The couple’s upstairs apartment wasn’t big, and he didn’t live there, but they had made him feel like home in the tiny space they called theirs above the little café’.  They’d picked him up off the street like the stray he was, fed him up, cleaned him up and had given him a respectable job and a couch to sleep on until he could find a place of his own. He owed them a lot more than just being on time for his early morning shift.
He didn’t waste any time stripping out of his clothes and hopping into the shower, ignoring the screaming pipes for the hundredth time as he quickly washed the smell of his overnight gig off his skin and out of his hair.  
Paying for college might kill him before he graduated.
Two jobs, back to back, then classes – a few hours to sleep – and he was back at it again. Just two half-days off a week, and the slower part of the morning at the café and in-between sets at the club to work on homework and get practice in…
He wasn’t sure he was going to last four years, but if he had to sell himself body and soul to make his dream come true, he was willing to work himself to the literal bone to get there.
He hopped out of the shower 15 minutes later, clean and feeling refreshed.  The exhaustion would hit about 8am, but the benefit of working in a café/coffee shop was that he had free access to the espresso machine. 19 shots later, he would be transcending human existence. At least, until about 3pm when class let out.

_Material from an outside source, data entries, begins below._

-- ==== Sys2Proof/Machine/Guard.lean ====
section
/-! DEFINITION. The draught guard: zones, trails, the backstop, plans, overlap zones, and what gang frames carry (R208, R212–R224). -/

namespace Sys2Proof.Machine
open Sys2Proof

/-! Zones (R212). -/

/-- f of the flow direction: cosine and sine as binary64, in units of 2^−140. -/
def flowVec (phi : Nat) : Int × Int :=
  let q : Nat := (phi + 2 ^ 29) / 2 ^ 30
  let r := trigSeries (twoPi140 * ((phi : Int) - (q : Int) * 2 ^ 30) / 2 ^ 32) 40 0 trigOne 0 0
  let cs : Int × Int := match q % 4 with
    | 0 => r
    | 1 => (-r.2, r.1)
    | 2 => (-r.1, -r.2)
    | _ => (r.2, -r.1)
  (fixOfD (dScale cs.1 (-140)), fixOfD (dScale cs.2 (-140)))

/-- A segment with its ends over a common denominator, in 1/256 field unit. -/
structure Seg where
  x0 : Int
  y0 : Int
  x1 : Int
  y1 : Int
  den : Nat
  deriving DecidableEq, Repr

/-- A path as a segment. -/
def pathSeg (p : GPath) : Seg := ⟨p.x0, p.y0, p.x1, p.y1, 1⟩

/-- The least and greatest of a list of integers that begins with `a`. -/
def minMax (a : Int) (l : List Int) : Int × Int := l.foldl (fun (m : Int × Int) x => (min m.1 x, max m.2 x)) (a, a)
/-- Two closed ranges meet. -/
def rangesMeet (a b : Int × Int) : Bool := decide (a.1 ≤ b.2) && decide (b.1 ≤ a.2)

/-- The four vertices and the box [lo, hi] × [−w, w] are not separated by the normal of an edge. -/
def notSeparated (v : List (Int × Int)) (lo hi w : Int) (n : Int × Int) : Bool :=
  let pr (p : Int × Int) : Int := p.1 * n.1 + p.2 * n.2
  let box := [(lo, -w), (lo, w), (hi, -w), (hi, w)].map pr
  rangesMeet (minMax (pr (v.headD (0, 0))) (v.map pr)) (minMax (pr (lo, -w)) box)

/-- A path meets the zone of a segment: exactly, with f and g in binary64. Lengths are in 1/256 field unit. -/
def inZone (f : Int × Int) (l w m e : Nat) (p : Seg) (q : GPath) : Bool :=
  let n := f.1 * f.1 + f.2 * f.2
  let one : Int := 2 ^ 140
  let pt (qx qy px py : Int) : Int × Int :=
    let dx := qx * p.den - px
    let dy := qy * p.den - py
    ((dx * f.1 + dy * f.2) * one, (dy * f.1 - dx * f.2) * one)
  let v := [pt q.x0 q.y0 p.x0 p.y0, pt q.x1 q.y1 p.x0 p.y0, pt q.x0 q.y0 p.x1 p.y1, pt q.x1 q.y1 p.x1 p.y1]
  let k : Int := n * p.den
  let lo : Int := -((m + e : Nat) : Int) * k
  let hi : Int := ((l + m + e : Nat) : Int) * k
  let bm : Int := ((w + m + e : Nat) : Int) * k
  let a := nthD v 0 (0, 0)
  let edge (b : Int × Int) : Int × Int := (-(b.2 - a.2), b.1 - a.1)
  notSeparated v lo hi bm (1, 0) && notSeparated v lo hi bm (0, 1) && notSeparated v lo hi bm (edge (nthD v 1 (0, 0)))
    && notSeparated v lo hi bm (edge (nthD v 2 (0, 0)))

/-- A path of the guard lies in the zone of a segment, under the registers. -/
def State.gdIn (s : State) (e : Nat) (p : Seg) (q : GPath) : Bool :=
  inZone (flowVec (s.reg (emReg Reg.GD_FLOW)).toNat) (256 * s.regF (emReg Reg.GD_L) 0 20) (256 * s.regF (emReg Reg.GD_W) 0 20)
    (256 * s.regF (emReg Reg.GD_MARGIN) 0 16) e p q
/-- T_plume. -/
def State.tPlume (s : State) : Nat := s.regF (emReg Reg.GD_TPLUME) 0 13

/-! Trails (R213). -/

/-- The segment of a trail. -/
def Trail.seg (t : Trail) : Seg :=
  match t.axis with
  | none => let p := nthD t.pts 0 (0, 0); ⟨p.1, p.2, p.1, p.2, 1⟩
  | some (ax, ay, dx, dy) =>
    let n := dx * dx + dy * dy
    ⟨ax * n + t.lo * dx, ay * n + t.lo * dy, ax * n + t.hi * dx, ay * n + t.hi * dy, n.toNat⟩

/-- The least tolerance, a whole number of units, at which a point is within it of the trail's axis or point. -/
def Trail.need (t : Trail) (p : Int × Int) : Nat :=
  let r : Int × Int := match t.axis with
    | none => let o := nthD t.pts 0 (0, 0); ((p.1 - o.1) * (p.1 - o.1) + (p.2 - o.2) * (p.2 - o.2), 1)
    | some (ax, ay, dx, dy) => let c := (p.1 - ax) * dy - (p.2 - ay) * dx; (c * c, dx * dx + dy * dy)
  let k := isqrt (r.1 / r.2).toNat
  if (k * k : Int) * r.2 < r.1 then k + 1 else k

/-- The trail takes a path into its segment. -/
def Trail.grow (t : Trail) (p : GPath) : Trail :=
  let a := (p.x0, p.y0)
  let b := (p.x1, p.y1)
  match t.axis with
  | some (ax, ay, dx, dy) =>
    let pr (q : Int × Int) : Int := (q.1 - ax) * dx + (q.2 - ay) * dy
    { t with lo := min t.lo (min (pr a) (pr b)), hi := max t.hi (max (pr a) (pr b)) }
  | none =>
    if a = b then { t with pts := t.pts ++ [a] }
    else
      let d := (b.1 - a.1, b.2 - a.2)
      let pr (q : Int × Int) : Int := (q.1 - a.1) * d.1 + (q.2 - a.2) * d.2
      let r := minMax 0 ((b :: t.pts).map pr)
      { t with axis := some (a.1, a.2, d.1, d.2), lo := r.1, hi := r.2, pts := [] }

/-- A new trail of one pin stoke. -/
def Trail.fresh (g m e : Nat) (p : GPath) : Trail :=
  (⟨g, none, [], 0, 0, e, m, m, 1, true⟩ : Trail).grow p

/-- The newest trail of a channel takes a path and grows until it covers it (R213). -/
def Trail.merge (t : Trail) (m : Nat) (p : GPath) : Trail :=
  let u := t.grow p
  let old := t.pts.foldl (fun (a : Nat) q => max a (u.need q)) 0
  { u with e := max (max u.e old) (max (t.need (p.x0, p.y0)) (t.need (p.x1, p.y1))), b1 := m, n := t.n + 1, isOpen := true }

/-- Change the newest trail of a channel. -/
def modNewest (g : Nat) (f : Trail → Trail) : List Trail → List Trail
  | [] => []
  | t :: r => if t.g = g then f t :: r else t :: modNewest g f r

/-- A trail can take a path of pin stoke `m` without growing wider than its tolerance. -/
def State.trailFits (s : State) (t : Trail) (m : Nat) (p : GPath) : Bool :=
  t.b1 + 1 == m && decide (t.n < s.regF (emReg Reg.GD_TRAIL_MAX) 0 8) && decide (t.need (p.x0, p.y0) ≤ t.e)
    && decide (t.need (p.x1, p.y1) ≤ t.e)
/-- GD_TRAIL_TOL. -/
def State.trailTol (s : State) : Nat := 256 * s.regF (emReg Reg.GD_TRAIL_TOL) 0 12
/-- The trails of the guard are replaced. -/
def State.setTrails (s : State) (l : List Trail) : State := { s with gd := { s.gd with trails := l } }
/-- Channel `g` holds as many trails as it may. -/
def State.trailsFull (s : State) (g : Nat) : Bool := decide (32 ≤ (s.gd.trails.filter fun t => t.g == g).length)
/-- A 33rd trail would be needed: the newest takes the path instead (R213). -/
def State.trailMerge (s : State) (g : Nat) (f : Trail → Trail) : State :=
  let s := s.setTrails (modNewest g f s.gd.trails)
  if g / 24 = s.devNum then s.bump (emReg (Reg.GD_MERGE_CNT + 4 * (g % 24))) else s

/-- The path of a pin stoke older than the newest known one is taken in beside the trails that stand (R221). -/
def State.gdLate (s : State) (g m : Nat) (p : GPath) (em : Bool) : State :=
  if !em then s
  else if s.gd.trails.any fun t => t.g == g && !t.isOpen && s.trailFits t m p then
    s.setTrails (s.gd.trails.map fun t =>
      if t.g == g && !t.isOpen && s.trailFits t m p then { t.grow p with b1 := m, n := t.n + 1 } else t)
  else if s.trailsFull g then
    s.trailMerge g fun t => { t.merge m p with b0 := min t.b0 m, b1 := max t.b1 m, isOpen := t.isOpen }
  else s.setTrails (s.gd.trails ++ [{ Trail.fresh g m s.trailTol p with isOpen := false }])

/-- The path of the newest pin stoke of a channel opens a trail, joins the open one, or closes it (R213). -/
def State.gdNewest (s : State) (g m : Nat) (p : GPath) (em : Bool) : State :=
  let s := { s with gd := { s.gd with newest := (g, m, p, em) :: s.gd.newest.filter fun x => x.1 != g } }
  let shut (l : List Trail) : List Trail := modNewest g (fun t => { t with isOpen := false }) l
  if !em then s.setTrails (shut s.gd.trails)
  else if s.gd.trails.any fun t => t.g == g && t.isOpen && s.trailFits t m p then
    s.setTrails (modNewest g (fun t => { t.grow p with b1 := m, n := t.n + 1 }) s.gd.trails)
  else if s.trailsFull g then s.trailMerge g fun t => t.merge m p
  else s.setTrails (Trail.fresh g m s.trailTol p :: shut s.gd.trails)

/-- One pin stoke of one gang-wide channel enters the guard: its path, and whether it emits. -/
def State.gdPath (s : State) (g m : Nat) (p : GPath) (em : Bool) : State :=
  if s.gd.newest.any fun x => x.1 == g && decide (m < x.2.1) then s.gdLate g m p em else s.gdNewest g m p em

He got himself dressed, pulled on his apron on his way downstairs, and began another completely forgettable day of baking pastries and blending up various types of cold salads – opening up and serving cup after cup of varyingly complicated coffee and tea. Bagging slices of banana and pumpkin bread for the morning rush, studying and hastily finishing off homework over his lunch break with a large cup of nothing but straight espresso and an energy packet stirred in, rushing off to class and taking a plethora of notes so he could rush back to his tiny, ramshackle studio apartment in the bad part of town, work on as much homework as he could manage before passing out.
Sometimes it was on the table. Sometimes he actually made it all the way to the bed. Most of the time, though, he fell asleep 5 minutes in to one of his favorite movies, stretched out on the loveseat he’d scrounged out of a local thrift shop.  
Then, his alarm would go off at 9pm, he’d get himself up, grab his things and head into the club for his overnight shift.
Lather, Rinse, Repeat.
It had been going like this for months, now – and every day seemed a little harder than the last.